My top 12 tips on how to eat mindfully:

  1. Time - Give yourself plenty of time for all your meals. Think like the French or Italians and how good they are at carving out time for food and actually enjoying it.

  2. Location - Eat at a table if you can or someplace where you can sit upright with your back straight.

  3. No working allowed (I mean it!) - Eat your meal AWAY from any work - even if you enjoy your work. Eating should be a separate activity something to savour and enjoy. This is how are bodies were made to enjoy food - not hunched over a laptop ‘stressing out’ over emails.

  4. Presentation - Make your meals look appetising by presenting it beautifully on your plate - make it look more enticing and something that you can look at and appreciate. Cooking each meal with a rainbow of colours helps.

  5. Gratitude for your meal - even just a few seconds before you eat, look at your meal and recognise how many people were involved in getting the food to your table - the farmers, the drivers, the supermarket assistants etc. Then think about how grateful you are for the person who made the meal for you. If it was yourself, then be grateful for the ability to be able to make such a lovely meal.

  6. 1-minute body scan - before you eat, do a quick body scan and check to see if you are tense or clenching anywhere. If you come across any tense areas, take a deep breath and relax them one-by-one. (Pay special attention to your stomach area as many people hold tension here).

  7. 20 MINUTE YOGA VIDEO BEFORE DINNER - If you are feeling very stressed out, and you don’t think a quick body scan will ‘cut it’ - then do a quick 20 minute yoga video before you start dinner. It doesn't have to be an hour-long one. Just make sure that when you do it, you fully commit your mind to it. Focus completely on this time for you to relax. My favourite youtube yoga channel is this one and she does loads of 20 minute videos: https://www.youtube.com/channel/UCFKE7WVJfvaHW5q283SxchA

  8. Put your phone over the other side of the room - In order to be mindful when eating, it won’t help scrolling through social media feeds or checking emails. Give your mind a break whilst you eat - you can look at it later.

  9. Only positive TV programs - If you do want to watch TV whilst eating, then ensure that the content of what you are watching isn’t anything negative, stressful or frightening - like the News for example. The same goes for just before dinner and just after dinner.

  10. Only positive people or conversations - I realised that there was a correlation between me eating in a tense environment/around people who made me feel uncomfortable and crippling stomach aches. Please, please, PLEASE surround yourself with positive people when eating (and that sort of goes for most of the time really!). The same goes for difficult conversations - it is best to have them at another time if possible.

  11. Chew food thoroughly and slowly - Take your time eating and chewing each mouthful. Even if you are eating soup, still hold it in your mouth instead of just swallowing it like a drink. Put your knife and fork down every now and then throughout your meal to remind you to slow down.

  12. Enjoy each mouthful - focus on the look of your meal before you put it in your mouth. Then when in your mouth, focus on the flavours and the textures. Make it into a full sensory experience and really appreciate and send love to your food.
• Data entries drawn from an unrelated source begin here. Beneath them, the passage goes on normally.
-- ==== Sys2Proof/Machine/Flags.lean ====
section
/-! DEFINITION. The flags register F: its hardwired low nibble, reading one flag, setting or clearing one
(spec/10_state.md R14, R15; spec/41_flag_access.md R48, R49). The block computes no flag from a result (R50). -/

namespace Sys2Proof.Machine

/-- F as a client reads it whole: the four stored bits above the four hardwired zeros (R14, R15; DEDUCED, log entry 9). -/
def wholeF (stored : BitVec 4) : Byte := stored ++ 0#4

/-- `write_F(v)`: F[7:4] <- v[7:4]; v[3:0] is discarded (R15). -/
def storedF (v : Byte) : BitVec 4 := v.extractLsb' 4 4

/-- `((F >> pos(f)) & 1) == 1` (R48). -/
def flagOf (f : Flag) (v : Byte) : Bool := (v >>> f.pos) &&& 1 == 1

/-- `1 << pos(f)` as a u8 (R49). -/
def flagMask (f : Flag) : Byte := 1 <<< f.pos

/-- `F | mask` to set the flag, `F & ~mask` to clear it (R49). -/
def withFlag (f : Flag) (on : Bool) (v : Byte) : Byte := if on then v ||| flagMask f else v &&& ~~~flagMask f

end Sys2Proof.Machine
end

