-- ==== Sys2Proof/Tests/Slice0.lean ====
section
/-! SUPPORT. Small tests on the vectors of spec/95_test_vectors.md, and a witness for the hypotheses of each obligation. -/

namespace Sys2Proof.Tests

open Sys2Proof.Machine

/-- State SX of 95_test_vectors.md section 2. -/
def sx : State :=
  { a := 0x12, f := 0xB, b := 0x34, c := 0x56, d := 0x78, e := 0x9A, h := 0xBC, l := 0xDE, sp := 0xFFFE, pc := 0x0150
    written := Written.all, halted := none, requests := [], response := none }

/-- A block at power-on whose slots happen to hold SX's values. -/
def fresh : State := { sx with written := Written.none }

/-- A state with transactions waiting. -/
def asking (s : State) (ws : List TxnWord) : State := { s with requests := ws }

/-- SX, halted by `(HL)`. -/
def stopped : State := sx.raise (.notARegister 6)

/-- The next state of an outcome, where there is one. -/
def nextOf (o : Host.Outcome State Fault Refusal) : Option State :=
  match o with
  | .next t => some t
  | .fault _ => none
  | .refused _ => none

/-- What an operation answers. -/
def answer (i : Instr) (s : State) : Option Response := (nextOf (exec i s)).bind (·.response)

/-! ### Well-formedness: an ill-formed term for each check -/

theorem test_read8_of_memory_is_ill_formed : (Instr.read8 .hlMem).wellFormed = false := by decide
theorem test_write8_of_memory_is_ill_formed : (Instr.write8 .hlMem 0x55).wellFormed = false := by decide
theorem test_read8_of_a_is_well_formed : (Instr.read8 .a).wellFormed = true := by decide

/-! ### Decoding: words of 95_test_vectors.md sections 2.1 to 2.5, laid out bit by bit as R37 has them -/

theorem test_decode_reset : decodeTableWord 32 0b00000000000000000000000000000000 = some .reset := by decide
theorem test_decode_read8 : decodeTableWord 32 0b00000000000000000000000000111001 = some (.read8 .a) := by decide
theorem test_decode_read8_memory : decodeTableWord 32 0b00000000000000000000000000110001 = some (.read8 .hlMem) := by decide
theorem test_decode_write8 :
    decodeTableWord 32 0b00000000000000001100110100101010 = some (.write8 .l 0xCD) := by decide
theorem test_decode_read16 : decodeTableWord 32 0b00000000000000000000000000101011 = some (.read16 .pc) := by decide
theorem test_decode_write16 :
    decodeTableWord 32 0b00000000101111101110111100001100 = some (.write16 .de 0xBEEF) := by decide
theorem test_decode_flag : decodeTableWord 32 0b00000000000000000000000000110101 = some (.flag .n) := by decide
theorem test_decode_set_flag : decodeTableWord 32 0b00000000000000000000000001100110 = some (.setFlag .c true) := by decide
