-- ==== Sys2Proof/Machine/Operands.lean ====
section
/-! DEFINITION. The operand forms and helper functions of the rules: `clamp`, `median3`, `trunc` and the like (`00_scope.md` R11),
the binary32 gain operand (`30_encoding.md` R83), the `dt` count (R82) and the stored forms of s32, u32 and u8 values. -/

namespace Sys2Proof.Machine

/-- `clamp(x, lo, hi)` of R11. -/
def clamp {α : Type} [LinearOrder α] (x lo hi : α) : α := min (max x lo) hi

/-- `median3(a, b, c)` of R11 and R131. -/
def median3 (a b c : Nat) : Nat := max (min a b) (min (max a b) c)

/-- `trunc(q)` of R11: rounds toward zero. -/
def trunc (q : Rat) : Int := q.num.tdiv (q.den : Int)

/-- An s32 value as its 32 bits (R8). -/
def ofS32 (x : Int) : U32 := BitVec.ofInt 32 x

/-- A u32 value as its 32 bits (R8). -/
def ofU32 (n : Nat) : U32 := BitVec.ofNat 32 n

/-- A decoded gain operand (R83). -/
inductive Float32 where
  | finite (q : Rat)
  | posInf
  | negInf
  | nan
  deriving DecidableEq, Repr

/-- `(-1)^s × m × 2^(k - 150)`, the exact rational both finite cases of R83 denote. -/
def scaledValue (s : Bool) (m k : Nat) : Rat := mkRat (if s then -((m * 2 ^ k : Nat) : Int) else ((m * 2 ^ k : Nat) : Int)) (2 ^ 150)

/-- `binary32(v)` of R83, with `s = v[31]`, `e = v[30:23]`, `f = v[22:0]`. -/
def binary32 (v : U32) : Float32 :=
  let s := v.getLsbD 31
  let e := (v.extractLsb' 23 8).toNat
  let f := (v.extractLsb' 0 23).toNat
  if e = 0 then .finite (scaledValue s f 1)
  else if e = 255 then
    if f = 0 then (if s then .negInf else .posInf) else .nan
  else .finite (scaledValue s (2 ^ 23 + f) e)

/-- `gain_clamp(k, v)` of R165: `none` is the case that raises `OPERAND`. -/
def gainClamp (c : Params) (k : Gain) : Float32 → Option Rat
  | .nan => none
  | .posInf => some (c.gainMax.get k)
  | .negInf => some (c.gainMin.get k)
  | .finite q => some (clamp q (c.gainMin.get k) (c.gainMax.get k))

/-- `dt = n × DT_UNIT` (R82). -/
def dtOf (c : Params) (n : Nat) : Rat := (n : Rat) * c.dtUnit

/-- The mode an operand of `SET_MODE` names (R22); 3 to 15 name none (R82). -/
def modeOf : Nat → Option Mode
  | 0 => some .manual
  | 1 => some .calibration
  | 2 => some .automatic
  | _ => none

/-- `flt.win[i]` (R10, R28). -/
def Window.get (w : Window) (i : Fin 3) : U32 :=
  match i with
  | 0 => w.w0
  | 1 => w.w1
  | 2 => w.w2

/-- `flt.win[i] <- x` (R10, R28). -/
def Window.set (w : Window) (i : Fin 3) (x : U32) : Window :=
  match i with
  | 0 => { w with w0 := x }
  | 1 => { w with w1 := x }
  | 2 => { w with w2 := x }

end Sys2Proof.Machine
end

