-- ==== Sys2Proof/Machine/Ops.lean ====
section
/-! DEFINITION. The operations that several meanings share: taking a word from the command port, responding, raising an error
(`60_exceptions.md` R242), applying a drive command (`40_actuation.md` R101) and the enable gate (`42_controller.md` R161). -/

namespace Sys2Proof.Machine

/-- `srv[a]`. -/
def State.servo (s : State) (a : Axis) : Servo := s.srv.get a

/-- `srv[a] <- b`. -/
def State.setServo (s : State) (a : Axis) (b : Servo) : State := { s with srv := s.srv.set a b }

/-- `out[a]`. -/
def State.channel (s : State) (a : Axis) : Channel := s.out.get a

/-- `out[a] <- c`. -/
def State.setChannel (s : State) (a : Axis) (c : Channel) : State := { s with out := s.out.set a c }

/-- The next command word of the total order and the state without it (R66, log 3); `none` when no operation is pending. -/
def fetch (s : State) : Option (CmdWord × State) :=
  match s.port with
  | [] => none
  | w :: rest => some (w, { s with port := rest })

/-- `respond(r)` of R10. -/
def respond (r : Response) (s : State) : State := { s with resp := r }

/-- An operation that ends in the state `s` with the response `r`. -/
def answer (r : Response) (s : State) : Result := .next (respond r s)

/-- `raise E` of R10 and R242, the one way an error is taken: its sticky bit is set, nothing else is written, and execution
continues with the next operation. -/
def raise (e : ErrCode) (s : State) : State := { s with err := s.err.raised e, resp := .err e }

/-- The execution of an illegal word (R89): `raise ILLEGAL`, whatever made it illegal (R86). -/
def rejectWord (_why : DecodeError) (s : State) : Result := .next (raise .illegal s)

/-- `off_ticks(m)` of R102. -/
def offTicks (c : Params) (m : Nat) : Nat := (100 - m) * c.frameTicks / 100

/-- `pw_select(a, dir)` of R103. -/
def pwSelect (c : Params) (a : Axis) : Dir → U16
  | .idle => c.pwIdle.get a
  | .forward => c.pwFwd.get a
  | .reverse => c.pwRev.get a

/-- The magnitude of a drive command: `clamp(mag_in, 0, 100)` (R101). -/
def clampMag (magIn : Int) : Nat := (clamp magIn 0 100).toNat

/-- The bank that `apply_drive(a, dir, mag_in)` leaves (R101). -/
def Servo.driven (b : Servo) (c : Params) (a : Axis) (dir : Dir) (magIn : Int) : Servo :=
  { b with
    cmdMag := BitVec.ofNat 8 (clampMag magIn)
    cmdDir := dir
    onPeriod := ofU32 c.onTicks
    offPeriod := ofU32 (offTicks c (clampMag magIn))
    activePw := pwSelect c a dir }

/-- `apply_drive(a, dir, mag_in)` of R101. -/
def applyDrive (a : Axis) (dir : Dir) (magIn : Int) (s : State) : State :=
  s.setServo a ((s.servo a).driven s.cfg a dir magIn)

/-- The enabling edge of `set_control` (R161): the PID state is cleared when `PID_CLEAR_ON_ENABLE` says so. -/
def onEnable (s : State) : State :=
  if s.cfg.pidClearOnEnable then { s with ctl := { s.ctl with integ := 0, prevErr := 0 } } else s

/-- `set_control(en)` of R161, also the body of the supervisor's ENABLE, DISABLE and Manual actions. -/
def setControl (en : Bool) (s : State) : State :=
  let s1 := if en && !s.ctl.enabled then onEnable s else s
  let s2 := if !en && s.ctl.enabled then applyDrive .v .idle 0 s1 else s1
  { s2 with ctl := { s2.ctl with enabled := en } }

/-- `ctl.setpoint <- clamp(sp, SP_MIN, SP_MAX)` of R160 and R201. -/
def postSetpoint (sp : Int) (s : State) : State :=
  { s with ctl := { s.ctl with setpoint := ofS32 (clamp sp s.cfg.spMin.toInt s.cfg.spMax.toInt) } }

end Sys2Proof.Machine
end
Just to reiterate these are just guidelines with the purpose of encouraging your digestive system to function as best it can. By following these in your own way, you are giving your body the best chance to function optimally and promote an environment for healing.


If you are not able to do these tips 100% of the time, then don’t judge yourself. You are human and it would be impossible to be able to do all of the above for every single meal. For example, if you had to eat your lunch on-the-run as a one-off, don’t beat yourself up over it. Just make a promise that the next day you will carve out plenty of time for lunch and be kind to yourself. It is just about being aware and then making daily promises to yourself.